Contesters of the liberal order are on the rise. Populists in established democracies, authoritarian leaders, conservative NGOs, right-wing transnational movements, and religious fundamentalist groups all rail against what they see as the elitist, cosmopolitan, progressive, and exploitative foundations of the global liberal script. While many of these contesters are not new to the domestic and international scene, this is the first time since the early 1990s that they are gaining broader popular support. Given this reality, International Relations (IR) scholars are increasingly turning their attention to the questions of how and why this global trend came about. So far, they have mostly singled out the features, failures, and deficiencies of the liberal order as their explanatory variables. Many thus argue that the liberal order is being contested because of the system-wide inequalities and corresponding grievances it produces (See e.g., Eichengreen, 2018; Gilens and Page, 2014; Manow, 2018; Mouffe, 2018). A growing number of scholars also argue that the backlash is caused by the rising authority and intrusiveness of international institutions, which are, in their essence, non-democratic, technocratic, and tend to harbor a strong liberal bias in their ideological and policy orientation (See e.g., Colgan and Keohane, 2017; Mead, 2017; Posner, 2017).
But do features, failures, and deficiencies of the liberal order exert causal power in a direct way as most of these scholars suggest? I argue they do not. To be causal, social processes and their features need to rest on an accepted interpretation. They need to be narrated as good or bad, as just or unjust. I, therefore, propose that the contesters of the liberal order are not on the rise because of the direct influence of some innate features, failures, and deficiencies of the liberal order, but because they have found a way of advancing a credible narrative that portrays this order as the main source of people’s grievances.
It should be fairly obvious that narratives about social orders, rather than some objective features of those orders, play a central role in the rise of contesters. If this was not the case, most social orders would tend towards equilibrium: flawed and failing orders would trigger dissatisfaction, and this dissatisfaction would lead to order adjustment. Yet this rarely happens. Instead, many flawed orders persist, and good orders often collapse easily. This happens because narratives about social orders are ethically flexible: what some perceive as a bad order can persuasively be narrated as a good order, and vice versa. The pivotal question then is what determines the success of a particular social narrative.
Emotions might be a key piece in this puzzle. Emotions make narratives meaningful.

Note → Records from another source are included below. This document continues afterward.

-- ==== Sys2Proof/Laws/State.lean ====
section
/-! SUPPORT. One lemma per field per update of the state, each true by definition. -/

namespace Sys2Proof.Machine

@[simp] theorem drive_wordI (s : State) (r : Result) : (s.drive r).wordI = s.wordI := rfl
@[simp] theorem drive_out (s : State) (r : Result) :
    (s.drive r).out = Ports.ofResult s.table r := rfl
@[simp] theorem drive_pending (s : State) (r : Result) : (s.drive r).pending = s.pending := rfl
@[simp] theorem drive_table (s : State) (r : Result) : (s.drive r).table = s.table := rfl
@[simp] theorem drive_vfReject (s : State) (r : Result) : (s.drive r).vfReject = s.vfReject := rfl
@[simp] theorem drive_illegalResponse (s : State) (r : Result) :
    (s.drive r).illegalResponse = s.illegalResponse := rfl

@[simp] theorem raiseIllegalOpcode_wordI (s : State) : s.raiseIllegalOpcode.wordI = s.wordI := rfl
@[simp] theorem raiseIllegalOpcode_out (s : State) :
    s.raiseIllegalOpcode.out = Ports.ofResult s.table .illegalOpcode := rfl
@[simp] theorem raiseIllegalOpcode_pending (s : State) :
    s.raiseIllegalOpcode.pending = s.pending := rfl
@[simp] theorem raiseIllegalOpcode_table (s : State) : s.raiseIllegalOpcode.table = s.table := rfl
@[simp] theorem raiseIllegalOpcode_vfReject (s : State) :
    s.raiseIllegalOpcode.vfReject = s.vfReject := rfl
@[simp] theorem raiseIllegalOpcode_illegalResponse (s : State) :
    s.raiseIllegalOpcode.illegalResponse = s.illegalResponse := rfl

@[simp] theorem present_out (s : State) : s.present.out = s.out := by
  unfold State.present; split <;> rfl
@[simp] theorem present_table (s : State) : s.present.table = s.table := by
  unfold State.present; split <;> rfl
@[simp] theorem present_vfReject (s : State) : s.present.vfReject = s.vfReject := by
  unfold State.present; split <;> rfl
@[simp] theorem present_illegalResponse (s : State) :
    s.present.illegalResponse = s.illegalResponse := by
  unfold State.present; split <;> rfl
@[simp] theorem present_pending (s : State) : s.present.pending = s.pending.tail := by
  unfold State.present; split <;> simp_all
@[simp] theorem present_wordI (s : State) : s.present.wordI = s.pending.headD s.wordI := by
  unfold State.present; split <;> simp_all

theorem present_cons {s : State} {w : Word} {ws : List Word} (h : s.pending = w :: ws) :
    s.present = { s with wordI := w, pending := ws } := by
  unfold State.present; rw [h]
theorem present_nil {s : State} (h : s.pending = []) : s.present = s := by
  unfold State.present; rw [h]

@[simp] theorem supply_wordI (s : State) (ws : List Word) : (s.supply ws).wordI = s.wordI := rfl
@[simp] theorem supply_out (s : State) (ws : List Word) : (s.supply ws).out = s.out := rfl
@[simp] theorem supply_pending (s : State) (ws : List Word) :
    (s.supply ws).pending = s.pending ++ ws := rfl
@[simp] theorem supply_table (s : State) (ws : List Word) : (s.supply ws).table = s.table := rfl
@[simp] theorem supply_vfReject (s : State) (ws : List Word) :
    (s.supply ws).vfReject = s.vfReject := rfl
@[simp] theorem supply_illegalResponse (s : State) (ws : List Word) :
    (s.supply ws).illegalResponse = s.illegalResponse := rfl

@[simp] theorem withFetchWord_wordI (s : State) (n w : Nat) :
    (s.withFetchWord n w).wordI = s.wordI := rfl
@[simp] theorem withFetchWord_out (s : State) (n w : Nat) : (s.withFetchWord n w).out = s.out := rfl
@[simp] theorem withFetchWord_pending (s : State) (n w : Nat) :
    (s.withFetchWord n w).pending = tableWord n w :: s.pending := rfl
@[simp] theorem withFetchWord_table (s : State) (n w : Nat) :
    (s.withFetchWord n w).table = s.table := rfl
@[simp] theorem withFetchWord_vfReject (s : State) (n w : Nat) :
    (s.withFetchWord n w).vfReject = s.vfReject := rfl
@[simp] theorem withFetchWord_illegalResponse (s : State) (n w : Nat) :
    (s.withFetchWord n w).illegalResponse = s.illegalResponse := rfl

end Sys2Proof.Machine
end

A narrative cannot just be heard; it has to be felt in order to resonate with its audience, and only when this resonance is achieved can a narrative become socially consequential (Solomon, 2017). However, a narrative’s success does not only depend on the narrative’s emotional underpinnings, it also hinges on the credibility of a narrator. An audience reacts differently to a narrator they trust than to a narrator they do not trust, even if they are telling the same story.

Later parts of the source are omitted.